◆ Work instruction
Exactly as they stand, set down the following records once more.

(Collected data)

-- ==== Sys2Proof/Decode.lean ====
section
/-!
DEFINITION. The decoder and the encoder (spec/30_encoding.md), the byte-order and sign-extension helpers they
and the meanings use, and the host's `decodeTableWord`.
-/
namespace Sys2Proof

/-- `hi ++ lo`: the 16-bit value with `hi` in bits 15:8 (R7, R93, R96). -/
def joinBytes (hi lo : Byte) : Word := hi ++ lo

/-- Bits 15:8 of a word. -/
def hiByte (w : Word) : Byte := w.extractLsb' 8 8

/-- Bits 7:0 of a word. -/
def loByte (w : Word) : Byte := w.extractLsb' 0 8

/-- `sext_16` (R8): two's-complement sign extension from 8 to 16 bits. -/
def sext16 (b : Byte) : Word := b.signExtend 16

/-! ## The opcode map -/

/-- How an opcode byte goes on: what its operand bytes are (R91). -/
inductive Shape where
  /-- Format `Z`: the instruction is complete. -/
  | complete (i : Instr)
  /-- Formats `I8` and `S8`: one operand byte. -/
  | byte (mk : Byte → Instr)
  /-- Format `I16`: two operand bytes, the low byte first. -/
  | word (mk : Word → Instr)
  /-- Format `SUB`: one service byte (R100). -/
  | service
  /-- No row of the map has this opcode (R98). -/
  | illegal

/-- The opcode map (R97). -/
def opcodeMap (op : Byte) : Shape :=
  match op.toNat with
  | 0x00 => .complete .nop
  | 0x01 => .service
  | 0x02 => .complete .halt
  | 0x20 => .complete .drop
  | 0x21 => .complete .dup
  | 0x22 => .complete .swap
  | 0x23 => .complete .overCopy
  | 0x24 => .complete .rot
  | 0x30 => .complete .ld8
  | 0x31 => .complete .st8
  | 0x32 => .complete .ld16
  | 0x33 => .complete .st16
  | 0x34 => .byte .lit
  | 0x35 => .word .lit2
  | 0x40 => .complete .add
  | 0x41 => .complete .sub
  | 0x42 => .complete .and
  | 0x43 => .complete .or
  | 0x44 => .complete .xor
  | 0x45 => .complete .not
  | 0x46 => .complete .cmpReserved
  | 0x50 => .word .jmp
  | 0x51 => .word .call
  | 0x52 => .complete .ret
  | 0x53 => .complete .retz
  | 0x54 => .byte .bra
  | 0x60 => .complete .tor
  | 0x61 => .complete .fromr
  | 0x62 => .complete .waitvb
  | _ => .illegal

/-- The service map of `SYS` (R100). -/
def serviceMap (sub : Byte) : Option Instr :=
  match sub.toNat with
  | 0x10 => some .trace
  | 0x11 => some .puts
  | _ => none

/-! ## Decoding -/

/-- Why bytes decode to no instruction; `ε` is what the source of the bytes says when it has no byte. -/
inductive Reject (ε : Type) where
  /-- There is no opcode byte. -/
  | noOpcode (e : ε)
  /-- The opcode byte `op` is read, but an operand byte is missing. -/
  | noOperand (op : Byte) (e : ε)
  /-- No row of the opcode map has `op` (R98). -/
  | illegalOpcode (op : Byte)
  /-- `SYS` (opcode byte `op`) with an unknown service (R100). -/
  | illegalService (op sub : Byte)
  deriving DecidableEq, Repr

/-- Decode from any source of bytes: `get k` is byte `k` of the instruction. Bytes are asked for in address
order, and no operand byte is asked for before the opcode is known to be legal (R90, R98, R101). -/
def decodeFrom {ε : Type} (get : Nat → Except ε Byte) : Except (Reject ε) Instr :=
  match get 0 with
  | .error e => .error (.noOpcode e)
  | .ok op =>
    match opcodeMap op with
    | .illegal => .error (.illegalOpcode op)
    | .complete i => .ok i
    | .byte mk =>
      match get 1 with
      | .error e => .error (.noOperand op e)
      | .ok b1 => .ok (mk b1)
    | .service =>
      match get 1 with
      | .error e => .error (.noOperand op e)
      | .ok sub =>
        match serviceMap sub with
        | some i => .ok i
        | none => .error (.illegalService op sub)
    | .word mk =>
      match get 1 with
      | .error e => .error (.noOperand op e)
      | .ok b1 =>
        match get 2 with
        | .error e => .error (.noOperand op e)
        | .ok b2 => .ok (mk (joinBytes b2 b1))

/-- Byte `k` of a list, or the number of the missing byte. -/
def byteOf (bs : List Byte) (k : Nat) : Except Nat Byte :=
  match bs[k]? with
  | some b => .ok b
  | none => .error k

/-- The length in bytes: 1, 2 or 3 (R91, R101). -/
def Instr.length : Instr → Nat
  | .trace | .puts | .lit _ | .bra _ => 2
  | .lit2 _ | .jmp _ | .call _ => 3
  | _ => 1

/-- Decode the front of a list of bytes: the instruction and the bytes after it, or why there is none. -/
def decode (bs : List Byte) : Except (Reject Nat) (Instr × List Byte) :=
  match decodeFrom (byteOf bs) with
  | .ok i => .ok (i, bs.drop i.length)
  | .error e => .error e

/-! ## Encoding -/

/-- The opcode byte (R97). -/
def Instr.opcode : Instr → Byte
  | .nop => 0x00
  | .trace => 0x01
  | .puts => 0x01
  | .halt => 0x02
  | .drop => 0x20
  | .dup => 0x21
  | .swap => 0x22
  | .overCopy => 0x23
  | .rot => 0x24
  | .ld8 => 0x30
  | .st8 => 0x31
  | .ld16 => 0x32
  | .st16 => 0x33
  | .lit _ => 0x34
  | .lit2 _ => 0x35
  | .add => 0x40
  | .sub => 0x41
  | .and => 0x42
  | .or => 0x43
  | .xor => 0x44
  | .not => 0x45
  | .cmpReserved => 0x46
  | .jmp _ => 0x50
  | .call _ => 0x51
  | .ret => 0x52
  | .retz => 0x53
  | .bra _ => 0x54
  | .tor => 0x60
  | .fromr => 0x61
  | .waitvb => 0x62

/-- The operand bytes in address order: the service byte, the immediate or offset byte, or the 16-bit immediate
with its low byte first (R91, R93, R100). -/
def Instr.operandBytes : Instr → List Byte
  | .trace => [0x10]
  | .puts => [0x11]
  | .lit imm => [imm]
  | .bra off => [off]
  | .lit2 imm => [loByte imm, hiByte imm]
  | .jmp target => [loByte target, hiByte target]
  | .call target => [loByte target, hiByte target]
  | _ => []

/-- The bytes of an instruction, byte 0 first (R91). -/
def encode (i : Instr) : List Byte := i.opcode :: i.operandBytes

/-! ## The host's table words -/

/-- Byte `k` of the `n` bytes that the number `w` stands for, the first byte most significant: spec/INDEX.md says
the table reads an instruction's bytes as one number "with byte 0 (the opcode) as the most significant byte". -/
def tableByte (n w k : Nat) : Byte := BitVec.ofNat 8 (w >>> (8 * (n - 1 - k)))

/-- The bytes of a table word in address order, followed by zeros up to the longest instruction (3 bytes). -/
def tableBytes (nbits w : Nat) : List Byte :=
  let n := (nbits + 7) / 8
  (List.range n).map (tableByte n w) ++ List.replicate (3 - n) 0

/-- The instruction the decoder reads from a table word; none where it refuses. -/
def decodeTableWord (nbits w : Nat) : Option Instr :=
  match decode (tableBytes nbits w) with
  | .ok (i, _) => some i
  | .error _ => none

end Sys2Proof
end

◆ Result for this exercise
-- ==== Sys2Proof/Decode.lean ====
section
/-!
DEFINITION. The decoder and the encoder (spec/30_encoding.md), the byte-order and sign-extension helpers they
and the meanings use, and the host's `decodeTableWord`.
-/
namespace Sys2Proof

/-- `hi ++ lo`: the 16-bit value with `hi` in bits 15:8 (R7, R93, R96). -/
def joinBytes (hi lo : Byte) : Word := hi ++ lo

/-- Bits 15:8 of a word. -/
def hiByte (w : Word) : Byte := w.extractLsb' 8 8

/-- Bits 7:0 of a word. -/
def loByte (w : Word) : Byte := w.extractLsb' 0 8

/-- `sext_16` (R8): two's-complement sign extension from 8 to 16 bits. -/
def sext16 (b : Byte) : Word := b.signExtend 16

/-! ## The opcode map -/

/-- How an opcode byte goes on: what its operand bytes are (R91). -/
inductive Shape where
  /-- Format `Z`: the instruction is complete. -/
  | complete (i : Instr)
  /-- Formats `I8` and `S8`: one operand byte. -/
  | byte (mk : Byte → Instr)
  /-- Format `I16`: two operand bytes, the low byte first. -/
  | word (mk : Word → Instr)
  /-- Format `SUB`: one service byte (R100). -/
  | service
  /-- No row of the map has this opcode (R98). -/
  | illegal

/-- The opcode map (R97). -/
def opcodeMap (op : Byte) : Shape :=
  match op.toNat with
  | 0x00 => .complete .nop
  | 0x01 => .service
  | 0x02 => .complete .halt
  | 0x20 => .complete .drop
  | 0x21 => .complete .dup
  | 0x22 => .complete .swap
  | 0x23 => .complete .overCopy
  | 0x24 => .complete .rot
  | 0x30 => .complete .ld8
  | 0x31 => .complete .st8
  | 0x32 => .complete .ld16
  | 0x33 => .complete .st16
  | 0x34 => .byte .lit
  | 0x35 => .word .lit2
  | 0x40 => .complete .add
  | 0x41 => .complete .sub
  | 0x42 => .complete .and
  | 0x43 => .complete .or
  | 0x44 => .complete .xor
  | 0x45 => .complete .not
  | 0x46 => .complete .cmpReserved
  | 0x50 => .word .jmp
  | 0x51 => .word .call
  | 0x52 => .complete .ret
  | 0x53 => .complete .retz
  | 0x54 => .byte .bra
  | 0x60 => .complete .tor
  | 0x61 => .complete .fromr
  | 0x62 => .complete .waitvb
  | _ => .illegal

/-- The service map of `SYS` (R100). -/
def serviceMap (sub : Byte) : Option Instr :=
  match sub.toNat with
  | 0x10 => some .trace
  | 0x11 => some .puts
  | _ => none

/-! ## Decoding -/

/-- Why bytes decode to no instruction; `ε` is what the source of the bytes says when it has no byte. -/
inductive Reject (ε : Type) where
  /-- There is no opcode byte. -/
  | noOpcode (e : ε)
  /-- The opcode byte `op` is read, but an operand byte is missing. -/
  | noOperand (op : Byte) (e : ε)
  /-- No row of the opcode map has `op` (R98). -/
  | illegalOpcode (op : Byte)
  /-- `SYS` (opcode byte `op`) with an unknown service (R100). -/
  | illegalService (op sub : Byte)
  deriving DecidableEq, Repr

/-- Decode from any source of bytes: `get k` is byte `k` of the instruction. Bytes are asked for in address
order, and no operand byte is asked for before the opcode is known to be legal (R90, R98, R101). -/
def decodeFrom {ε : Type} (get : Nat → Except ε Byte) : Except (Reject ε) Instr :=
  match get 0 with
  | .error e => .error (.noOpcode e)
  | .ok op =>
    match opcodeMap op with
    | .illegal => .error (.illegalOpcode op)
    | .complete i => .ok i
    | .byte mk =>
      match get 1 with
      | .error e => .error (.noOperand op e)
      | .ok b1 => .ok (mk b1)
    | .service =>
      match get 1 with
      | .error e => .error (.noOperand op e)
      | .ok sub =>
        match serviceMap sub with
        | some i => .ok i
        | none => .error (.illegalService op sub)
    | .word mk =>
      match get 1 with
      | .error e => .error (.noOperand op e)
      | .ok b1 =>
        match get 2 with
        | .error e => .error (.noOperand op e)
        | .ok b2 => .ok (mk (joinBytes b2 b1))

/-- Byte `k` of a list, or the number of the missing byte. -/
def byteOf (bs : List Byte) (k : Nat) : Except Nat Byte :=
  match bs[k]? with
  | some b => .ok b
  | none => .error k

/-- The length in bytes: 1, 2 or 3 (R91, R101). -/
def Instr.length : Instr → Nat
  | .trace | .puts | .lit _ | .bra _ => 2
  | .lit2 _ | .jmp _ | .call _ => 3
  | _ => 1

/-- Decode the front of a list of bytes: the instruction and the bytes after it, or why there is none. -/
def decode (bs : List Byte) : Except (Reject Nat) (Instr × List Byte) :=
  match decodeFrom (byteOf bs) with
  | .ok i => .ok (i, bs.drop i.length)
  | .error e => .error e

/-! ## Encoding -/

/-- The opcode byte (R97). -/
def Instr.opcode : Instr → Byte
  | .nop => 0x00
  | .trace => 0x01
  | .puts => 0x01
  | .halt => 0x02
  | .drop => 0x20
  | .dup => 0x21
  | .swap => 0x22
  | .overCopy => 0x23
  | .rot => 0x24
  | .ld8 => 0x30
  | .st8 => 0x31
  | .ld16 => 0x32
  | .st16 => 0x33
  | .lit _ => 0x34
  | .lit2 _ => 0x35
  | .add => 0x40
  | .sub => 0x41
  | .and => 0x42
  | .or => 0x43
  | .xor => 0x44
  | .not => 0x45
  | .cmpReserved => 0x46
  | .jmp _ => 0x50
  | .call _ => 0x51
  | .ret => 0x52
  | .retz => 0x53
  | .bra _ => 0x54
  | .tor => 0x60
  | .fromr => 0x61
  | .waitvb => 0x62

/-- The operand bytes in address order: the service byte, the immediate or offset byte, or the 16-bit immediate
with its low byte first (R91, R93, R100). -/
def Instr.operandBytes : Instr → List Byte
  | .trace => [0x10]
  | .puts => [0x11]
  | .lit imm => [imm]
  | .bra off => [off]
  | .lit2 imm => [loByte imm, hiByte imm]
  | .jmp target => [loByte target, hiByte target]
  | .call target => [loByte target, hiByte target]
  | _ => []

/-- The bytes of an instruction, byte 0 first (R91). -/
def encode (i : Instr) : List Byte := i.opcode :: i.operandBytes

/-! ## The host's table words -/

/-- Byte `k` of the `n` bytes that the number `w` stands for, the first byte most significant: spec/INDEX.md says
the table reads an instruction's bytes as one number "with byte 0 (the opcode) as the most significant byte". -/
def tableByte (n w k : Nat) : Byte := BitVec.ofNat 8 (w >>> (8 * (n - 1 - k)))

/-- The bytes of a table word in address order, followed by zeros up to the longest instruction (3 bytes). -/
def tableBytes (nbits w : Nat) : List Byte :=
  let n := (nbits + 7) / 8
  (List.range n).map (tableByte n w) ++ List.replicate (3 - n) 0

/-- The instruction the decoder reads from a table word; none where it refuses. -/
def decodeTableWord (nbits w : Nat) : Option Instr :=
  match decode (tableBytes nbits w) with
  | .ok (i, _) => some i
  | .error _ => none

end Sys2Proof
end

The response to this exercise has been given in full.